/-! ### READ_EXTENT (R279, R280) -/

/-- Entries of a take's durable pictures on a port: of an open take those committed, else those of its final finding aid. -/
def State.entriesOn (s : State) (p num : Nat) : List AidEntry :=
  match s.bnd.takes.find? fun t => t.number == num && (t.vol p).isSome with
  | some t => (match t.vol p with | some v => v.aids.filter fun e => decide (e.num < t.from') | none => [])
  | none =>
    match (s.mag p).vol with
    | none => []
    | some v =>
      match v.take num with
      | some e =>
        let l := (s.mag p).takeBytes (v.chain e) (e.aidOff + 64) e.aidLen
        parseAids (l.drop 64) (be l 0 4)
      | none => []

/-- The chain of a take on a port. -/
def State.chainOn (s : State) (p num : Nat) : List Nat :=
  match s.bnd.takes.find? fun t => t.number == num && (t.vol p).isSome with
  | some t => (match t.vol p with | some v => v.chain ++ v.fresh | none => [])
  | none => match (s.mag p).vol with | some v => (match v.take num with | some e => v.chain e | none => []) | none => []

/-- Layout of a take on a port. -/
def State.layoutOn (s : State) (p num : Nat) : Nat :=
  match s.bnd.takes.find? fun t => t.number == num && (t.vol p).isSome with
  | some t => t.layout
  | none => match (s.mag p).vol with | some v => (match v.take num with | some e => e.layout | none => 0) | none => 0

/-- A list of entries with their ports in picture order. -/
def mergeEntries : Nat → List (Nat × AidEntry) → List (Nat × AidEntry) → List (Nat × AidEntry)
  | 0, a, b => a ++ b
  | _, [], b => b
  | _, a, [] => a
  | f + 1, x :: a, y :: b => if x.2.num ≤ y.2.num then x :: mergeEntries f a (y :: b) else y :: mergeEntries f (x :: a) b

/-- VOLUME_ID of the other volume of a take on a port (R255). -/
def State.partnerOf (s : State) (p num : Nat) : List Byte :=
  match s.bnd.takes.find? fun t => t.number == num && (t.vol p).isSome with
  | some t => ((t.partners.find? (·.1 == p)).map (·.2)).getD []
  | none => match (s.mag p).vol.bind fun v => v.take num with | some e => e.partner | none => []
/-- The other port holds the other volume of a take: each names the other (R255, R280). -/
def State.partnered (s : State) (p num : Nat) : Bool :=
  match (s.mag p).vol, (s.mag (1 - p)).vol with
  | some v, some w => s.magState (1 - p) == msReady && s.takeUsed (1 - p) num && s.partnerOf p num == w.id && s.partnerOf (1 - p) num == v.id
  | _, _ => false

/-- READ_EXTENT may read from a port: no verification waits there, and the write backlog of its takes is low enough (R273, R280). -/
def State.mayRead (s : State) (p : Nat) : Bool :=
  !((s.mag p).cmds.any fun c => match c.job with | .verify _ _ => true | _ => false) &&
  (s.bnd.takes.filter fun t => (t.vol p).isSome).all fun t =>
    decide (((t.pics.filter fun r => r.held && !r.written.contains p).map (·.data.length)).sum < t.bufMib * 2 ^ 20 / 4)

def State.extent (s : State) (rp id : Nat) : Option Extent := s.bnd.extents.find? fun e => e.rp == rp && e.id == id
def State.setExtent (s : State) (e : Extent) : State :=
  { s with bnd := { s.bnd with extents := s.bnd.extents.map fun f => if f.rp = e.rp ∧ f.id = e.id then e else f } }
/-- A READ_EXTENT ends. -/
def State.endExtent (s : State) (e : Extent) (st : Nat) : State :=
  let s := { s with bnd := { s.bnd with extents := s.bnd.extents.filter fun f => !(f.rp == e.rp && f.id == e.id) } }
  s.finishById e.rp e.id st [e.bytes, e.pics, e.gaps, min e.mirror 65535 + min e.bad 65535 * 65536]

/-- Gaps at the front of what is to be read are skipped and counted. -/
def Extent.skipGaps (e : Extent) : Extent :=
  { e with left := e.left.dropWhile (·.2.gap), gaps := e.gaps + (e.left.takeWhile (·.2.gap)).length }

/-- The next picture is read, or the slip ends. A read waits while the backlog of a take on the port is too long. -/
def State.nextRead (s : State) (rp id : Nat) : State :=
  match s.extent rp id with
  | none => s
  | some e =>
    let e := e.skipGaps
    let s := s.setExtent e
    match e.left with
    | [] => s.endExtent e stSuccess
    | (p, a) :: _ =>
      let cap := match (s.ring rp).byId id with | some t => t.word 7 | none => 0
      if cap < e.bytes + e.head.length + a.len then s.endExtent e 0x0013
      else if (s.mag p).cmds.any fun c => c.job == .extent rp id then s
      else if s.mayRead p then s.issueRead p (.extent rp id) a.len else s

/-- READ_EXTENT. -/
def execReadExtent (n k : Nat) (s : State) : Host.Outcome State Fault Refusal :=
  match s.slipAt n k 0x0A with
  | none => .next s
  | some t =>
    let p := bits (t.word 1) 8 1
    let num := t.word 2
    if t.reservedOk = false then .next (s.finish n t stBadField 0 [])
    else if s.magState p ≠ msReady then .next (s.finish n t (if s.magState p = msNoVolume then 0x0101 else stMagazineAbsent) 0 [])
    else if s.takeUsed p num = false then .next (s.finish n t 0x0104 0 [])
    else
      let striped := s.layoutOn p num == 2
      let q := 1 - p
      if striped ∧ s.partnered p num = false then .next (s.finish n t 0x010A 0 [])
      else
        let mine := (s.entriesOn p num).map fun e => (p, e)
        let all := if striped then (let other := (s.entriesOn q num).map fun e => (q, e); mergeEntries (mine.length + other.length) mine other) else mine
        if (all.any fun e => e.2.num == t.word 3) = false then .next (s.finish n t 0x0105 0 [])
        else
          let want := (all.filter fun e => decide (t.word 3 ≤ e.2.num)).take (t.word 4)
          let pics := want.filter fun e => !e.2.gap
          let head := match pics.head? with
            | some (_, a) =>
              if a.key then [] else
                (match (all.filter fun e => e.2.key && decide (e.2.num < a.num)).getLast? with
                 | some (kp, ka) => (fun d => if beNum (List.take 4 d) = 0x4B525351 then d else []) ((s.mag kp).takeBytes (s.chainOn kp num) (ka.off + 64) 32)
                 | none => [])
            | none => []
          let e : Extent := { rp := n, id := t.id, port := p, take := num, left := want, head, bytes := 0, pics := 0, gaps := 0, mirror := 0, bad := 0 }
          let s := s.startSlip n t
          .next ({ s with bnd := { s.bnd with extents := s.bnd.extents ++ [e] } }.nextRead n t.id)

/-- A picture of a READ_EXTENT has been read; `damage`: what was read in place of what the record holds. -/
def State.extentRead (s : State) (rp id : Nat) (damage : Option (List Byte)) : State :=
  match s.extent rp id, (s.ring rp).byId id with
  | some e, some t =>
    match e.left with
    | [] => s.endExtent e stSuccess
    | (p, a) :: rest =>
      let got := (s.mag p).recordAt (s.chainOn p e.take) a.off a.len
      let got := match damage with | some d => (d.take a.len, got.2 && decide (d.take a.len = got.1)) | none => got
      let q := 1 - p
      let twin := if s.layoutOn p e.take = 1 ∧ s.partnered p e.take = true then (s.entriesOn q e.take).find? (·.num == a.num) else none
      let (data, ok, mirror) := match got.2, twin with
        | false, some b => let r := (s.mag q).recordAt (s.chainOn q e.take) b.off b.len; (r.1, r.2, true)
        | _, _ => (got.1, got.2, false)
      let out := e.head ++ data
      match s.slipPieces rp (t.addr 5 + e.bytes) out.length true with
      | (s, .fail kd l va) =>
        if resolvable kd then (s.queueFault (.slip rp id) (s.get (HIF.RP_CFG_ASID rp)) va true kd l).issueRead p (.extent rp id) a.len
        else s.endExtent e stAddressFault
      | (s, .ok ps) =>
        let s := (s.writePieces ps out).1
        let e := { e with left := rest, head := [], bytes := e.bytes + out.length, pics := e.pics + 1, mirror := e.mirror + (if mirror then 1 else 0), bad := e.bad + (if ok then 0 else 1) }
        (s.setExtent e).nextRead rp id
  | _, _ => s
★ ★ ★
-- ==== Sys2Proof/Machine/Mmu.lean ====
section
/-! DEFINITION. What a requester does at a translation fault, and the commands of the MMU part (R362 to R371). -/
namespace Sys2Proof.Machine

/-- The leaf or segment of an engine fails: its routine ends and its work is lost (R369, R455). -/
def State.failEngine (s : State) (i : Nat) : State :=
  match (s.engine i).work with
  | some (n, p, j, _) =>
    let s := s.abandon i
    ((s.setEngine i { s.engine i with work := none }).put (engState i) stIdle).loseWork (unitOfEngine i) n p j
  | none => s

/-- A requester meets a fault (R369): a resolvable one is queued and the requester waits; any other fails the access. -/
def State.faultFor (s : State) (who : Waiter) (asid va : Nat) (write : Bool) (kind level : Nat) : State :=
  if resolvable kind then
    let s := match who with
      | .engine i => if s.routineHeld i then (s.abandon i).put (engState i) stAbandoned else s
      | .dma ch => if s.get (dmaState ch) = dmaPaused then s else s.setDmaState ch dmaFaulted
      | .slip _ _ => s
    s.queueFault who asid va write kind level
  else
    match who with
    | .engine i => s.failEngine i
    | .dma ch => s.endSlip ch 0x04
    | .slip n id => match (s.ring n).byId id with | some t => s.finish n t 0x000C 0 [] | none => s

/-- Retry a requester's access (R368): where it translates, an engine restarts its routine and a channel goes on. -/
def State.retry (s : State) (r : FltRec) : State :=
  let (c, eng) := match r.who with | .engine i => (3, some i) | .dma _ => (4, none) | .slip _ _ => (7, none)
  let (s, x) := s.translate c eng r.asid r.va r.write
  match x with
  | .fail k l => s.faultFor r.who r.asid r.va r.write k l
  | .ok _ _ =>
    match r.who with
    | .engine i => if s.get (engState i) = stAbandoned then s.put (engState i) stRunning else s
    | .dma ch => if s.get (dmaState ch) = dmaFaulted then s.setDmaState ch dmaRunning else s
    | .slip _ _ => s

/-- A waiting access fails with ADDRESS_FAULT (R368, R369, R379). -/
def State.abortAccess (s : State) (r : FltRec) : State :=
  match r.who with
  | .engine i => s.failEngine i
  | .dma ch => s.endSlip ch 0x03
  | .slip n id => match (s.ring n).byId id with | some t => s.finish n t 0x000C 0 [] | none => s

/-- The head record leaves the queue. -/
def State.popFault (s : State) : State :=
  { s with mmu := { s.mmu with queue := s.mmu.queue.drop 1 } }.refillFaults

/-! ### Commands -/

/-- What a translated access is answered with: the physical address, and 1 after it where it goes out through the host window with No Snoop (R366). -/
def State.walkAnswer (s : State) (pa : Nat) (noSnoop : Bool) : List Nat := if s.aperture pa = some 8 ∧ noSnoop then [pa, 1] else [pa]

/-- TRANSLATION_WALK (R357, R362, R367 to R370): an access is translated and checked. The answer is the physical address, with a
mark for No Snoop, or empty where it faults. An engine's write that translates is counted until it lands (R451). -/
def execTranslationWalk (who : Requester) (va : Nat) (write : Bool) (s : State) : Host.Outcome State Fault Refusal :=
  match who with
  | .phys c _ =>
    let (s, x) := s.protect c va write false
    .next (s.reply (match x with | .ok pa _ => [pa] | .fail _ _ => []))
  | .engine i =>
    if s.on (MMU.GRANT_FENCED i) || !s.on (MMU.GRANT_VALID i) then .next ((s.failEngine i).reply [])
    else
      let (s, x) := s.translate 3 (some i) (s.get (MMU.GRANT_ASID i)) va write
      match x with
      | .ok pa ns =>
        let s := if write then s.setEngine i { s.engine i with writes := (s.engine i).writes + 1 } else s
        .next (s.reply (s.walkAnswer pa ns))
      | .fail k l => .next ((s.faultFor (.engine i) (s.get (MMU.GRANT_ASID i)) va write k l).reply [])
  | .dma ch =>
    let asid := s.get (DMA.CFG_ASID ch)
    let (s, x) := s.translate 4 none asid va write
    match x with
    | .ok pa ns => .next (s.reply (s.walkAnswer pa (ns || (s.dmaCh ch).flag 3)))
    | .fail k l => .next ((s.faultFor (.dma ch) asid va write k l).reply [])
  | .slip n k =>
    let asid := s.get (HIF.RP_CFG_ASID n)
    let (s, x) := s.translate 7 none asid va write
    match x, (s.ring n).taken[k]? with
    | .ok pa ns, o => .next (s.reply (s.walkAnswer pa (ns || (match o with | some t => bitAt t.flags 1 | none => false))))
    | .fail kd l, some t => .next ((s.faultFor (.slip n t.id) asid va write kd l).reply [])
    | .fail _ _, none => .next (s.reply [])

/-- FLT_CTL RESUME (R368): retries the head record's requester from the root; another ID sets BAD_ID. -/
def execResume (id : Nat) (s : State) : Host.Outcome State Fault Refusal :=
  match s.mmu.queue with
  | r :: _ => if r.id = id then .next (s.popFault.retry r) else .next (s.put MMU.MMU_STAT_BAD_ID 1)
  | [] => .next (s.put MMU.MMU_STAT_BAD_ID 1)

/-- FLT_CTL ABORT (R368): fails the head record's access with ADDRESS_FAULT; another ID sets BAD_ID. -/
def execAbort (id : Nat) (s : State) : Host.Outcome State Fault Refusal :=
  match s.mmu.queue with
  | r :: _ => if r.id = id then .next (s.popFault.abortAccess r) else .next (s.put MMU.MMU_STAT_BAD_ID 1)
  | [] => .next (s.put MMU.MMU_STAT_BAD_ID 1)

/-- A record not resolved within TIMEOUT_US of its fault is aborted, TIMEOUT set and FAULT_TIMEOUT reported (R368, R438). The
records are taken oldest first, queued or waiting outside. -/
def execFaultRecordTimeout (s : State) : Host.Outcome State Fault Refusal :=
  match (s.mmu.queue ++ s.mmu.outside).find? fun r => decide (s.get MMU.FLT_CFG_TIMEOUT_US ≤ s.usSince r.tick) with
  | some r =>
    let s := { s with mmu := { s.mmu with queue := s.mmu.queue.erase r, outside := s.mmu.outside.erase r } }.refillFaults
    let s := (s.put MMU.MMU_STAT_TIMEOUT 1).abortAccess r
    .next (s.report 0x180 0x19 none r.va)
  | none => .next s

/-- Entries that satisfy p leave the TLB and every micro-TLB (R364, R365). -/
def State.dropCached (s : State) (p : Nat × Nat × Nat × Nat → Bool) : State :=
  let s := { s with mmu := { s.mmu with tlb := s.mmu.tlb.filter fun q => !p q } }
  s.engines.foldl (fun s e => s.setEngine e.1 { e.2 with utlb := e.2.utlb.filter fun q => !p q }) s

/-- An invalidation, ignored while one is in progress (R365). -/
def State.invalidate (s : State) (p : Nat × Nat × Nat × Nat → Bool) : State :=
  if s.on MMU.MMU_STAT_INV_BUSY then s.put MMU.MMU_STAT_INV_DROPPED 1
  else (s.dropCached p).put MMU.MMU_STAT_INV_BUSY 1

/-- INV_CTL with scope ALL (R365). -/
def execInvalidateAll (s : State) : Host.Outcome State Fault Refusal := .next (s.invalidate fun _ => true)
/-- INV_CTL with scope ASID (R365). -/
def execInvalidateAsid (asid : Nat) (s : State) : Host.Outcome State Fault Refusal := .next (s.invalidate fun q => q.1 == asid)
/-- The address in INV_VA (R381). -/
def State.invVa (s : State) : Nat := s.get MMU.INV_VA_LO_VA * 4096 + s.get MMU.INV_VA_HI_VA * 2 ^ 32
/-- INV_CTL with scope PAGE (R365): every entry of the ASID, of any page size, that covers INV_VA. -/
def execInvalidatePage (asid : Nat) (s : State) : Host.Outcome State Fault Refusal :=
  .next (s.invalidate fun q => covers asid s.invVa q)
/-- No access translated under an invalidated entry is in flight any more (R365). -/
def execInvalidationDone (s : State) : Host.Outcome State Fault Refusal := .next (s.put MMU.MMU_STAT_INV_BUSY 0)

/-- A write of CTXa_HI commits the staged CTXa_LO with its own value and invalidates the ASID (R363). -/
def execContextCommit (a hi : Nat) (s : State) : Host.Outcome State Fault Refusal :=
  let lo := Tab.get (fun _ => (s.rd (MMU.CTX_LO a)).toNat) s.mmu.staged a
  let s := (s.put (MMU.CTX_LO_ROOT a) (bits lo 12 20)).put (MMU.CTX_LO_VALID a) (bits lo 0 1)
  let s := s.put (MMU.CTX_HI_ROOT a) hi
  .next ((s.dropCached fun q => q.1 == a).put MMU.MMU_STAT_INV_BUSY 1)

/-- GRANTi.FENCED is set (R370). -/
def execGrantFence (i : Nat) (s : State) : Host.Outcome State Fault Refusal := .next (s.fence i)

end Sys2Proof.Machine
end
★ ★ ★
What you need to do
Among the records above, only the lines between the line holding "goes on. -/" and the line holding "def State.retry (s", inclusive, are to be output, exactly as written.

Response below
/-- Retry a requester's access (R368): where it translates, an engine restarts its routine and a channel goes on. -/
def State.retry (s : State) (r : FltRec) : State :=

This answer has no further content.